- **EXERCISE BRIEF**
Write out the data below exactly, beginning with the first line and ending once the line that has "withBytes (s.lmem.readBytes s.op.srcAddr" is written.
[Start of section]
-- ==== Sys2Proof/Machine/Resampler.lean ====
section
/-! DEFINITION. The box-filter resampler (45_resampler.md). Images are row-major: pixel number `k` of an
image of width `w` is the pixel (k mod w, k div w) (20_memory.md R68). -/

namespace Sys2Proof.Machine

/-- The image of width 2w and height 2h (45_resampler.md R220): pixel (x, y) is the source pixel
(x div 2, y div 2). -/
def upscaleBytes (w h : Nat) (f : List Byte) : List Byte :=
  (List.range (2 * w * (2 * h))).flatMap fun k =>
    pixelAt f ((k / (2 * w)) / 2 * w + (k % (2 * w)) / 2)

/-- `UPSCALE2X` (45_resampler.md R221). -/
def execUpscale2x (s : State) : Result :=
  withChecks .upscale2x s <|
    withBytes (s.lmem.readBytes s.op.srcAddr (3 * s.op.w * s.op.h)) fun f =>
      .next ((s.store s.op.dstAddr (upscaleBytes s.op.w s.op.h f)).setResult (2 * s.op.w))

/-- `PixAddr(base, W, x, y)` (00_scope.md R12, 20_memory.md R68). -/
def pixAddr (base w x y : Nat) : Nat := base + 3 * (y * w + x)

/-- The mean of four samples, rounded half up (45_resampler.md R222). -/
def boxMean (a b c d : Byte) : Byte := toByte ((a.toNat + b.toNat + c.toNat + d.toNat + 2) / 4)

/-- Channel `ch` of the 2 by 2 block at (2x, 2y) of an image in LMEM (45_resampler.md R223); no value
if one of its four bytes has none. -/
def blockMean (m : Memory) (base w x y ch : Nat) : Option Byte :=
  match m.read (pixAddr base w (2 * x) (2 * y) + ch), m.read (pixAddr base w (2 * x + 1) (2 * y) + ch),
    m.read (pixAddr base w (2 * x) (2 * y + 1) + ch),
    m.read (pixAddr base w (2 * x + 1) (2 * y + 1) + ch) with
  | some a, some b, some c, some d => some (boxMean a b c d)
  | _, _, _, _ => none

/-- The image of width w div 2 and height h div 2 (45_resampler.md R222), read sample by sample: an odd
last row or column is not read. -/
def downscaleRead (m : Memory) (base w h : Nat) : Option (List Byte) :=
  readAll
    (fun k => blockMean m base w (k / 3 % (w / 2)) (k / 3 / (w / 2)) (k % 3))
    (List.range (3 * (w / 2) * (h / 2)))

/-- `DOWNSCALE2X` (45_resampler.md R223). -/
def execDownscale2x (s : State) : Result :=
  withChecks .downscale2x s <|
    withBytes (downscaleRead s.lmem s.op.srcAddr s.op.w s.op.h) fun out =>
      .next ((s.store s.op.dstAddr out).setResult (s.op.w / 2))

end Sys2Proof.Machine
end

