/-- A command with a destination range, and one without. -/
theorem test_witness_StoresOnlyInDestination :
    let s := latched 0x40#32 (machine 0 [0x41#8] 0#32 0x10#32 1#32)
    exec .frameBuild s = .next (out (exec .frameBuild s)) ∧
      dstRange .frameBuild s.op = some ⟨0x10, 9⟩ ∧
      exec .crcUpdate s = .next (out (exec .crcUpdate s)) ∧ dstRange .crcUpdate s.op = none :=
  ⟨next_out (by decide +kernel), by decide, next_out (by decide +kernel), by decide⟩

theorem test_witness_CommandRanges :
    let op := (latched 0x21#32 (machine 0 [] 0#32 0#32 5#32)).op
    IsCsqrt op.len.toNat 3 := isCsqrt_of_eq (by decide)

/-- One value for each of the four faults, each at the edge of its check. -/
theorem test_witness_CheckPriority :
    (2 ^ 24 ≤ (latched 0x40#32 (machine 0 [] 0#32 0#32 0x01000000#32)).op.len.toNat) ∧
    (let s := latched 0x02#32 (machine 0 [] 0xFFC#32 0#32 5#32)
     srcRange .crcUpdate s.op = some ⟨0xFFC, 5⟩ ∧ ¬ InLmem s.memSize.toNat 0xFFC 5) ∧
    (let s := latched 0x40#32 (machine 0 [] 0#32 0xFF8#32 1#32)
     s.op.len.toNat < 2 ^ 24 ∧ srcRange .frameBuild s.op = some ⟨0, 1⟩ ∧
       InLmem s.memSize.toNat 0 1 ∧ dstRange .frameBuild s.op = some ⟨0xFF8, 9⟩ ∧
       ¬ InLmem s.memSize.toNat 0xFF8 9) ∧
    (let s := latched 0x20#32 (machine 0 [] 0#32 2#32 3#32)
     srcRange .pack s.op = some ⟨0, 3⟩ ∧ InLmem s.memSize.toNat 0 3 ∧
       dstRange .pack s.op = some ⟨2, 12⟩ ∧ InLmem s.memSize.toNat 2 12 ∧ Overlap 0 3 2 12) := by
  decide

/-- A buffer of seven bytes, and one whose declared length is one too long (FC4). -/
theorem test_witness_MalformedFault :
    (let s := latched 0x41#32 (machine 0 [] 0#32 0#32 7#32)
     InLmem s.memSize.toNat s.op.src.toNat s.op.len.toNat ∧ s.op.len.toNat < 8) ∧
    (let f : List Byte := [0xAB#8, 0xAF#8, 0x99#8, 0xFA#8, 1#8, 0#8, 0#8, 0#8]
     let s := latched 0x41#32 (machine 0 f 0#32 0#32 8#32)
     InLmem s.memSize.toNat s.op.src.toNat s.op.len.toNat ∧ 8 ≤ s.op.len.toNat ∧
       s.lmem.Holds s.op.src.toNat 8 (byteAt f) ∧ s.op.len.toNat - 8 < declared (byteAt f)) := by
  unfold Memory.Holds
  decide +kernel

/-- A command all of whose source bytes are written; one that needs an unwritten byte; the port at one. -/
theorem test_witness_StopsOnlyAtUnwrittenBytes :
    (let s := latched 0x02#32 (machine 0 [7#8] 0#32 0#32 1#32)
     srcRange .crcUpdate s.op = some ⟨0, 1⟩ ∧ ∀ k, k < 1 → s.lmem.read (0 + k) ≠ none) ∧
    (let s := latched 0x02#32 (machine 0 [7#8] 0#32 0#32 2#32)
     InLmem s.memSize.toNat s.op.src.toNat s.op.len.toNat ∧ 1 < s.op.len.toNat ∧
       s.lmem.read (s.op.src.toNat + 1) = none) ∧
    (let s := withHost ⟨0x38, 32, .read⟩ State.reset
     ((nextTurn s).1 = .host ∧ s.hostQueue = [⟨0x38, 32, .read⟩]) ∧ s.status.busy = false ∧
       s.lmemAddr.toNat < s.memSize.toNat ∧ s.lmem.read s.lmemAddr.toNat = none) := by decide

theorem test_witness_CrcUpdateResult :
    let s := latched 0x02#32 (machine 0xFFC [1#8, 2#8, 3#8, 4#8] 0xFFC#32 0#32 4#32)
    InLmem s.memSize.toNat s.op.src.toNat s.op.len.toNat ∧
      s.lmem.Holds s.op.src.toNat s.op.len.toNat (byteAt [1#8, 2#8, 3#8, 4#8]) := by
  unfold Memory.Holds
  decide +kernel

theorem test_witness_CrcProperties : (0x40#8 : Byte) ≠ 0x41#8 := by decide

/-- FB10: the destination ends with LMEM. -/
theorem test_witness_FrameBuildResult :
    let s := latched 0x40#32 (machine 0 [0x41#8] 0#32 0xFF7#32 1#32)
    let n := s.op.len.toNat
    n < 2 ^ 24 ∧ InLmem s.memSize.toNat s.op.src.toNat n ∧
      InLmem s.memSize.toNat s.op.dst.toNat (n + 8) ∧
      ¬ Overlap s.op.src.toNat n s.op.dst.toNat (n + 8) ∧
      s.lmem.Holds s.op.src.toNat n (byteAt [0x41#8]) := by
  unfold Memory.Holds
  decide +kernel

/-- The frame of "A" (FB2), as bytes. -/
def frameA : List Byte := [0xAB#8, 0xAF#8, 0x99#8, 0xFA#8, 1#8, 0#8, 0#8, 0#8, 0x41#8]

theorem test_witness_FrameCheckResult :
    let s := latched 0x41#32 (machine 0 frameA 0#32 0#32 9#32)
    InLmem s.memSize.toNat s.op.src.toNat s.op.len.toNat ∧ 8 ≤ s.op.len.toNat ∧
      declared (byteAt frameA) ≤ s.op.len.toNat - 8 ∧
      s.lmem.Holds s.op.src.toNat (8 + declared (byteAt frameA)) (byteAt frameA) := by
  unfold Memory.Holds
  decide +kernel

/-- FRAME_BUILD of "A" at 1, then FRAME_CHECK of its frame and two more bytes. -/
theorem test_witness_FrameRoundTrip :
    let s := latched 0x40#32 (machine 0 [0x41#8] 0#32 1#32 1#32)
    let t := out (exec .frameBuild s)
    let u := latched 0x41#32 { t with src := 1#32, len := 11#32 }
    let n := s.op.len.toNat
    n < 2 ^ 24 ∧ InLmem s.memSize.toNat s.op.src.toNat n ∧
      InLmem s.memSize.toNat s.op.dst.toNat (n + 8) ∧
      ¬ Overlap s.op.src.toNat n s.op.dst.toNat (n + 8) ∧
      s.lmem.Holds s.op.src.toNat n (byteAt [0x41#8]) ∧ exec .frameBuild s = .next t ∧
      (∀ i, i < n + 8 → u.lmem.read (u.op.src.toNat + i) = t.lmem.read (s.op.dst.toNat + i)) ∧
      u.op.len.toNat = n + 8 + 2 ∧ InLmem u.memSize.toNat u.op.src.toNat (n + 8 + 2) := by
  unfold Memory.Holds
  exact ⟨by decide, by decide, by decide, by decide, by decide +kernel, next_out (by decide +kernel),
    by decide +kernel, by decide +kernel, by decide +kernel⟩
[End of section]
- **COMPLETED EXERCISE**
-- ==== Sys2Proof/Machine/Resampler.lean ====
section
/-! DEFINITION. The box-filter resampler (45_resampler.md). Images are row-major: pixel number `k` of an
image of width `w` is the pixel (k mod w, k div w) (20_memory.md R68). -/

namespace Sys2Proof.Machine

/-- The image of width 2w and height 2h (45_resampler.md R220): pixel (x, y) is the source pixel
(x div 2, y div 2). -/
def upscaleBytes (w h : Nat) (f : List Byte) : List Byte :=
  (List.range (2 * w * (2 * h))).flatMap fun k =>
    pixelAt f ((k / (2 * w)) / 2 * w + (k % (2 * w)) / 2)

/-- `UPSCALE2X` (45_resampler.md R221). -/
def execUpscale2x (s : State) : Result :=
  withChecks .upscale2x s <|
    withBytes (s.lmem.readBytes s.op.srcAddr (3 * s.op.w * s.op.h)) fun f =>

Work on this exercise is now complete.